Ruby with her authorial father (photo credit: K. Dixon, omni-talented mother)
The past week for me was mainly a
happy swirl. I spent it on Washington
Square in New York, mainly “helping out” with two of my grandchildren (Lulu and Cora) whose
father had to be out of the country lecturing.
It was delightfully light duty, mainly a matter of being around in the
evening and putting together a few meals.
My daughter was able to set me up with a computer and a fine place to
work during regular work hours. These
circumstances allowed me to insulate myself somewhat, but only somewhat, from
the chill and gusting political winds unleashed the previous week. My workspace overlooked Washington Square
Park, and on at least three days there were raucous anti-Trump
demonstrations. At the very end of the
week we all migrated to my son Richard’s house in Brooklyn, where we had a
mini-party in anticipation of second-youngest granddaughter Ruby’s fourth birthday and to mark the somewhat
more-than-fourth of her aunt, our dear daughter, which falls close by.
Five out of six of our
grandchildren are girls, each of them delightful in a distinctive way. Being able to hang out with some of them for
several days of their routine school lives was a rare treat. There is a special kind of investment one
makes in one’s grandchildren—more mellow and reflective, perhaps, than that one
had made in their parents. Our
grandchildren are living indices of rapid social change. I knew all four of my long-lived grandparents
quite well. They were all of the
nineteenth century. When I compare their
lives with those even now being lived by my grandchildren I am nearly staggered
by the scope, breadth, depth, and existential consequences of the differences
between them. But our country has always
been a cauldron of dramatic change, as I was led to meditate by the accidental
recovery of one of my strayed books.
Our eldest child, Richard, the
father of Ruby, is a man of parts with a special interest in the post-colonial
world of the Caribbean. As Cuba now sets
out on its new path toward Chinese style pseudo-socialist bureaucratic plutocracy
his book, Walking to Guantanamo, already
a classic of offbeat travel literature, will become ever more valuable for its
portrait of Fidel’s “old” new Cuba.
Richard has spent even more time, however, immersed in black Caribbean Francophonie. Enabled by an impressive command of the
Haitian creole, he pursues various fascinating cultural projects in Haiti. My eye caught something familiar on his
bookshelf—namely my copy of the
Library of America anthology of the writings of Lafcadio Hearn. I had forgotten, as I usually do, that I had
lent it to him; but Rich is Hearn’s ideal reader.

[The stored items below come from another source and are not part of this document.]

-- ==== Sys2Proof/Tests/Slice0.lean ====
section
/-! SUPPORT. Tests of the model: ill-formed commands that the well-formedness check refuses, worked examples of the
spec, and for every statement with hypotheses a state and operands that meet them. -/

namespace Sys2Proof.Tests

set_option Elab.async false

open Sys2Proof.Machine

/-! ### Small devices -/

/-- A device at reset but for its domains, which are all ON, and its Scribes, which run. -/
def live : Device :=
  { regs := (List.range 8).map (fun i => (0x0010000040 + 4 * i, 0xAAAAAAAA))
    scribes := Vector.replicate 4 { running := true, released := true } }

/-- The same with fields written. -/
def with_ (l : List (Fld × Nat)) : Device := l.foldl (fun d e => d.put e.1 e.2) live

/-- Out of reset at a temperature. -/
def hot (deg : Nat) : Device :=
  ((with_ [(F.PWR_TS_MAX_VALID, 1), (F.PWR_TS_MAX_TEMP, 8 * deg)]).modBoot (fun b => { b with por := false }))

/-- Core 5 bound, running and waiting, with OPEN of step 7 to take. -/
def etchAt : Device :=
  ((with_ [(F.TOPO_ETCH_SITE_VALID 5, 1), (F.ETCH_CTRL_RUN 5, 1), (F.ETCH_STEP 5, 6)]).modCore 5
    (fun c => { c with phase := .waiting })).modPort 5 (fun p => { p with opened := some 7 })

/-- The same within step 7, an event of the step in its buffer. -/
def etchIn : Device :=
  (etchAt.modCore 5 (fun c => { c with phase := .opened, follows := true, fetches := [⟨3, 0, 1, 0, 4⟩] })).modPort 5
    (fun p => { p with opened := none, buf := [⟨1, 0, false, 7, 9, 2⟩] })

/-- The same with the step all-in. -/
def etchAll : Device :=
  (etchIn.modCore 5 (fun c => { c with fetches := [], flagDone := [3] })).modPort 5
    (fun p => { p with buf := [], allIn := true })

/-- The event of the step is for the reward axon. -/
def etchRew : Device := (etchIn.put (F.ETCH_REWARD_CFG_EN 5) 1).put (F.ETCH_REWARD_CFG_AXON 5) 9

/-- A running Stipple net, source 63 with an event to core 5 of the open step. -/
def netSend : Device :=
  (with_ [(F.TOPO_ETCH_SITE_VALID 5, 1), (F.STIPPLE_STATUS_STATE, 2), (F.STIPPLE_STEP, 4)]).modSource 63 (fun q =>
    { q with credit := [(5, 1)], sendQ := [.event 5 9 2 false [5]] })
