/-- An instruction word that stream `str` may issue. The machine's events are not words: they are not well-formed for any
stream. -/
def Instr.wf (str : Strm) : Instr → Bool
  | .nop g => g.wf
  | .trap g b => g.wf && b.isScalarB str true true
  | .bkpt g => g.wf
  | .yield g _ => g.wf
  | .exit g => g.wf
  | .rdv g => g.wf
  | .pmark g b => g.wf && b.isScalarB str true true
  | .sysrd g d srn => g.wf && d.isScalar str && srnRead srn
  | .syswr g srn b => g.wf && b.isScalarB str true true && (srnOwn srn || (srnSc srn && str == .sc))
  | .cntrd o _ => o.wf str
  | .br o => o.wf str && o.d.isNone
  | .brl o => o.wf str
  | .bri g a b => g.wf && a.isScalar str && b.isScalar str
  | .bril o => o.wf str false
  | .loop g _ n len => g.wf && n.isScalar str && 4 ≤ len.toNat
  | .mloop g _ n stg rv len =>
    g.wf && n.isScalar str && stg != 7 && rv.toNat ≤ 16 && (rv == 0 || str == .cx) && 4 ≤ len.toNat
  | .lbrk g _ => g.wf
  | .rep g n sd sa sb stride => g.wf && 1 ≤ n.toNat && n.toNat ≤ 64 && (sd || sa || sb || stride == 0)
  | .pand o => o.wf str
  | .por o => o.wf str
  | .pxor o => o.wf str
  | .pandn o => o.wf str
  | .pmov g d _ _ => g.wf && d.isPred str
  | .qtest g d t => g.wf && d.isPred str && t.wf str
  | .add o => o.wf str true
  | .sub o => o.wf str true
  | .mul o => o.wf str true
  | .mulh o => o.wf str true
  | .mulhu o => o.wf str true
  | .div o => o.wf str true
  | .divu o => o.wf str true
  | .rem o => o.wf str true
  | .remu o => o.wf str true
  | .madd o => o.wfD str
  | .lea o _ => o.wf str true
  | .and o => o.wf str true
  | .or o => o.wf str true
  | .xor o => o.wf str true
  | .andn o => o.wf str true
  | .shl o => o.wf str true
  | .shr o => o.wf str true
  | .sra o => o.wf str true
  | .rot o => o.wf str true
  | .clz o => o.wf str
  | .popc o => o.wf str
  | .bext o len => o.wf str true && 1 ≤ len.toNat && len.toNat ≤ 64
  | .bins o len => o.wfD str && 1 ≤ len.toNat && len.toNat ≤ 64
  | .min o => o.wf str true
  | .max o => o.wf str true
  | .minu o => o.wf str true
  | .maxu o => o.wf str true
  | .sel o _ _ => o.wf str true
  | .mov g d b => g.wf && d.isScalar str && b.isScalarB str true true
  | .cmp o _ => o.g.wf && o.d.isPred str && o.a.isScalar str && o.b.isScalarB str true true
  | .fadd o => o.wf str true
  | .fsub o => o.wf str true
  | .fmul o => o.wf str true
  | .ffma o => o.wfD str
  | .fmin o => o.wf str true
  | .fmax o => o.wf str true
  | .fcmp o c x => o.g.wf && o.d.isPred str && o.a.isScalar str && o.b.isScalarB str true true && condX c x
  | .fcvt o k => o.wf str && k.wf
  | .frnd o _ => o.wf str
  | .ld o => o.wf str
  | .vld o => o.wf str
  | .vldx o => o.wf str && fmtWide o.fmt && o.fe == .none
  | .pref g at_ _ _ => str == .ld && g.wf && at_.wf str
  | .st o => o.wf str
  | .vst o => o.wf str
  | .vstx o => o.wf str && fmtWide o.fmt && o.fe == .none
  | .gst o => o.wf str
  | .sbind g _ b data => (str == .ld || (str == .st && !data)) && g.wf && b.isScalarB str true true
  | .snext g _ b => (str == .ld || str == .st) && g.wf && b.isScalar str
  | .stest g d _ _ => (str == .ld || str == .st) && g.wf && d.isPred str
  | .sdrop g _ => (str == .ld || str == .st) && g.wf
  | .tlook g d b => str == .ld && g.wf && d.isScalar str && b.isScalarB str true true
  | .tset g a b => str == .ld && g.wf && a.isScalar str && b.isScalarB str true true
  | .tinv g all a => str == .ld && g.wf && a.isScalar str && (!all || a == .s 0)
  | .feset o => o.wf str
  | .feclr o => o.wf str
  | .fetest g d at_ => str == .ld && g.wf && d.isPred str && at_.wf str
  | .l1wb o => o.wf str
  | .l1inv o => o.wf str
  | .fence g _ _ => g.wf
  | .aadd o => o.wf str
  | .amin o => o.wf str
  | .amax o => o.wf str
  | .aand o => o.wf str
  | .aor o => o.wf str
  | .axor o => o.wf str
  | .axch o => o.wf str
  | .acas o => o.wf str && (match o.d.reg with
      | some (.s n) => n.getLsbD 0 == false
      | _ => false)
  | .afadd o => o.wf str
  | .lda o => o.wf str && o.fe == .none
  | .stl o => o.wf str && o.fe == .none
  | .waitt o => o.wf str && o.d.isNone
  | .tlrd g d _ _ => g.wf && d.isScalar str
  | .tladv g d _ b _ => g.wf && d.isScalar str && b.isScalarB str true false
  | .vadd o => o.wf str
  | .vsub o => o.wf str
  | .vmul o => o.wf str
  | .vfma o => o.wf str && o.d.reg.isSome
  | .vmin o _ => o.wf str
  | .vmax o _ => o.wf str
  | .vabs o _ => o.wf str
  | .vneg o _ => o.wf str
  | .vand o => o.wf str
  | .vor o => o.wf str
  | .vxor o => o.wf str
  | .vshl o => o.wf str
  | .vshr o _ => o.wf str
  | .viadd o => o.wf str
  | .vimul o => o.wf str
  | .vmov o _ => o.wf str
  | .vbcst o => str == .cx && o.g.wf && o.d.isVec && o.a.isVecReg && o.b.isScalarB str true false
  | .vsel o _ => o.wf str
  | .vshuf o => o.wf str && o.a.isVecReg
  | .vrot o _ => str == .cx && o.g.wf && o.d.isVec && o.a.isVecReg && o.b.isScalarB str true false
  | .vext o _ => str == .cx && o.g.wf && o.d.isScalar str && o.a.isVecReg && o.b.isScalarB str true false && o.k == 0
  | .vins o _ =>
    str == .cx && o.g.wf && o.d.isVec && o.d.reg.isSome && o.a.isScalar str && o.b.isScalarB str true false && o.k == 0
  | .vcmp o c _ x => str == .cx && o.g.wf && o.d.isMask && o.a.isVec && o.b.isVecB true && condX c x
  | .kand g d _ _ => str == .cx && g.wf && d.isMask
  | .kor g d _ _ => str == .cx && g.wf && d.isMask
  | .knot g d _ => str == .cx && g.wf && d.isMask
  | .kpopc g d _ _ _ => str == .cx && g.wf && d.isScalar str
  | .vcvt o _ _ => str == .cx && o.g.wf && o.d.isVec && o.a.isVec
  | .vqnt o _ _ _ => str == .cx && o.g.wf && o.d.isVec && o.a.isVec && o.b.isVecB true
  | .vdq o _ _ => str == .cx && o.g.wf && o.d.isVec && o.a.isVec && o.b.isVecB true
  | .vbmax o _ _ => str == .cx && o.g.wf && o.d.isVec && o.a.isVec
  | .vred g a _ _ _ _ _ => str == .cx && g.wf && a.isVec
  | .vrmov g d _ _ => str == .cx && g.wf && d.isScalar str
  | .vscan o _ _ _ => o.wf str
  | .vsfu o _ => o.wf str
  | .vsmax o => o.wf str
  | .vrng g d _ _ _ => str == .cx && g.wf && d.isVec
  | .lease g nb => str == .cx && g.wf && leaseNb nb
  | .lrel g => str == .cx && g.wf
  | .mma o => str == .cx && o.g.wf && o.a.isArr && o.b.isArr
  | .mmas o => str == .cx && o.g.wf && o.a.isArr && o.b.isArr && o.sp != 0
  | .mzero g _ => str == .cx && g.wf
  | .mfmt g _ b => str == .cx && g.wf && b.isScalarB str true false
  | .mscl g _ _ b => str == .cx && g.wf && b.isScalarB str true false
  | .msq g _ a b => str == .cx && g.wf && a.isScalar str && b.isData
  | .mret g d _ _ a b => str == .cx && g.wf && d.isScalar str && a.isScalar str && b.isScalar str
  | .wcsld o _ => str == .sc && o.wf str
  | .wbind g a b => str == .sc && g.wf && a.isScalar str && b.isScalarB str true false
  | .wunb g all a => str == .sc && g.wf && a.isScalar str && (!all || a == .s 0)
  | .wcsrd g a b _ => str == .sc && g.wf && a.isScalar str && b.isScalarB str true false
  | .wstat g d b w => str == .sc && g.wf && d.isScalar str && b.isScalar str && w != 3 && (w == 0 || b == .s 0)
  | .customOpcode o =>
    str == .cx && o.g.wf && 0xC0 ≤ o.major.toNat && !o.dmask.getLsbD 3 && (o.lit == none || o.srcb == 0)
  | .ltag o => str == .sc && o.wf str && o.a == .s 0
  | .lfree g a => str == .sc && g.wf && a.isScalar str
  | .ldesc g a b => str == .sc && g.wf && a.isScalar str && b.isScalarB str true false
  | .lsend g row b _ => str == .cx && g.wf && row.toNat % 8 == 0 && b.isScalarB str true false
  | .lstat g d a => str == .sc && g.wf && d.isScalar str && a.isScalar str
  | .lorph g d a => str == .sc && g.wf && d.isScalar str && a.isScalar str
  | .cego o => str == .sc && o.wf str
  | .cestop g => str == .sc && g.wf
  | .cestat g d => str == .sc && g.wf && d.isScalar str
  | .ctab g a b => str == .sc && g.wf && a.isScalar str && b.isScalarB str true false
  | .ctile g d _ a b => str == .sc && g.wf && d.isScalar str && a.isScalar str && b.isScalarB str true false
  | .cringSet g a b => str == .sc && g.wf && a.isScalar str && b.isScalarB str true false
  | .cringDone g d a => str == .sc && g.wf && d.isScalar str && a.isScalar str
  | .cringStat g d a => str == .sc && g.wf && d.isScalar str && a.isScalar str
  | .rslotReq g d a b => str == .sc && g.wf && d.isScalar str && a.isScalar str && b.isScalarB str true false
  | .rslotAnswer .. => false
  | .rslotRel g a => str == .sc && g.wf && a.isScalar str
  | .rendezvousRelease .. => false
  | .galleryArrival .. => false
  | .streamBlockFetch .. => false
  | .vredLanding .. => false
  | .noiseGrant .. => false
  | .resultDelivery .. => false
  | .leaseGrant .. => false
  | .kStepEntry .. => false
  | .sparsityStallTimeout .. => false
  | .arrayCommandComplete .. => false
  | .retirementStart .. => false
  | .retirementComplete .. => false
  | .microStep .. => false
  | .pageFetch .. => false
  | .fragmentArrival .. => false
  | .fragmentAnswer .. => false
  | .fragmentResend .. => false
  | .overflowReadback .. => false
  | .landingDelivery .. => false
  | .orphanTimeout .. => false
  | .chainCopy .. => false
  | .chainLoop .. => false
  | .chainIf .. => false
  | .chainWait .. => false
  | .chainSignal .. => false
  | .chainNotify .. => false
  | .chainEnd .. => false
  | .tileFireComplete .. => false
  | .stepSend .. => false
  | .stepRecv .. => false
  | .stepReduce .. => false
  | .stepWaitf .. => false
  | .stepNext .. => false
  | .fabricLineArrival .. => false
  | .fabricAckTimeout .. => false
  | .stepWaitTimeout .. => false
  | .fabricLinkFailure .. => false
  | .staggerMessage .. => false
  | .staggerRelease .. => false
  | .instructionFetch .. => false
  | .memoryAccessPerformed .. => false
  | .lateFault .. => false
  | .storeAck .. => false
  | .homeRequestApply .. => false
  | .remoteRequest .. => false
  | .queueDeadlock .. => false
  | .timelineWaitTimeout .. => false
  | .fullEmptyTimeout .. => false
  | .drawWaitTimeout .. => false
  | .wcsldWaitTimeout .. => false
  | .landingCreditTimeout .. => false
  | .noiseHealthFail .. => false
  | .jobStart .. => false
  | .jobCompletion .. => false
  | .kick .. => false
  | .operatorRecord .. => false
  | .collectiveRecord .. => false
  | .waitRecord .. => false
  | .waitRecordPoll .. => false
  | .signalRecord .. => false
  | .tiletabRecord .. => false
  | .csimageRecord .. => false
  | .rslotRecord .. => false
  | .recordReady .. => false
  | .chunkHandout .. => false
  | .recordCompletion .. => false
  | .timeSliceExpiry .. => false
  | .dieFence .. => false
  | .boundaryFailure .. => false
  | .newelElection .. => false
  | .preemptionStopComplete .. => false
  | .contextRestore .. => false
  | .yieldDeadline .. => false
  | .faultReply .. => false
  | .archStateError .. => false
  | .hbmUncorrectable .. => false
  | .correctableError .. => false
  | .rowActivation .. => false
  | .refreshWindowEnd .. => false
  | .tsdGo .. => false
  | .shootdownComplete .. => false
  | .migStart .. => false
  | .migrationCopy .. => false
  | .migEnd .. => false
  | .migAbort .. => false
  | .cxlMemRead .. => false
  | .cxlMemWrite .. => false
  | .pcfgGo .. => false
  | .repartitionDone => false
  | .ctxCreate .. => false
  | .ctxDestroy .. => false
  | .qCreate .. => false
  | .qDestroy .. => false
  | .qPolicy .. => false
  | .ctxPolicy .. => false
  | .preempt .. => false
  | .ctxResume .. => false
  | .vfAssign .. => false
  | .modnum .. => false
  | .fwreg .. => false
  | .pwrstagSend .. => false
  | .cxlwin .. => false
  | .keyid .. => false
  | .tdispLockInterface .. => false
  | .spdmRequest .. => false
  | .moduleReset .. => false
  | .hostLinkTraining .. => false
  | .governorInterval => false
  | .prfReq .. => false
  | .prfRel .. => false
  | .profilingSliceEnd .. => false
  | .dbgStop .. => false
  | .dbgResume .. => false
  | .registerWrite .. => false
  | .noiseHealthRecover .. => false
  | .functionReset .. => false
  | .tdispStartInterface .. => false
  | .tdispStopInterface .. => false
  | .traceRecordWrite .. => false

Patrick Lafcadio Tessima Carlos
Hearn was born in 1850 on Lefkada, one of the less famous of the Ionian
Islands, and died in Tokyo in 1904. In
his intense, questing, adventurous, and often desperate life of fifty-four
years he lived out and recorded in his lush writings an exotic version of the
“American dream” that is perhaps unlikely to be the first to appear
spontaneously in the mind of the casual auditor of that hackneyed phrase. His father was an Irishman, a medical officer
in the service of the occupying British army, his mother an illiterate Greek
islander unfortunate enough to have fallen in with him.
They played hardly any role in his miserable
early life. In his mature years Lafcadio
could remember ever seeing his father only four times in his life; the mother,
having been dumped by the father through the instrument of a particularly
egregious annulment, eventually died in a Greek mental asylum. Hearn was grudgingly educated by reluctant
relatives and supposed family friends in Ireland, England, and France. Coercive overexposure to Christianity in its
Orthodox, Roman Catholic, and Protestant forms perhaps eased his eventual
embrace of Buddhism, which he eventually adopted along with Japanese
citizenship.
In 1869 Lafcadio himself was dumped
with a one-way ticket to America and instructions to proceed to
Cincinnati. There, on the Ohio River,
that meandering extension of the Mason-Dixon line, still roiling in the wake of
a great war that ended the institution of what he rightly called “American
feudalism”, Hearn arrived penniless. The
“immigrant narrative” is that people came to America “in search of a better
life”. What that often actually meant
was that other, more powerful people in Europe, while sometimes being unwilling
simply to kill them off, didn’t want them around any more. Young Hearn eventually found his feet as a
journalist—in Cincinnati, in New Orleans, and in the French Caribbean. He left a unique body of commentary on the
cultural diversity, much of it founded in a long history of the forced
migration of African slaves, of the aging New World. To his practical fluency in French he added a
deeper philological impulse that led him toward folklore and anthropology. He was fascinated by the cultural dynamism of
creole social alloys. He himself was
married for a time to a former slave woman in violation of the miscegenation
laws on the statute books of the State of Ohio.
Hearn has been credited with the “invention” or literary discovery of
New Orleans as a principal site of the American picturesque. If you have time but for a single brief
essay, let me suggest “The Creole Patois” (pp. 744-748). All this of course came before his “Japanese
period,” for which he is best known among those who know him at all.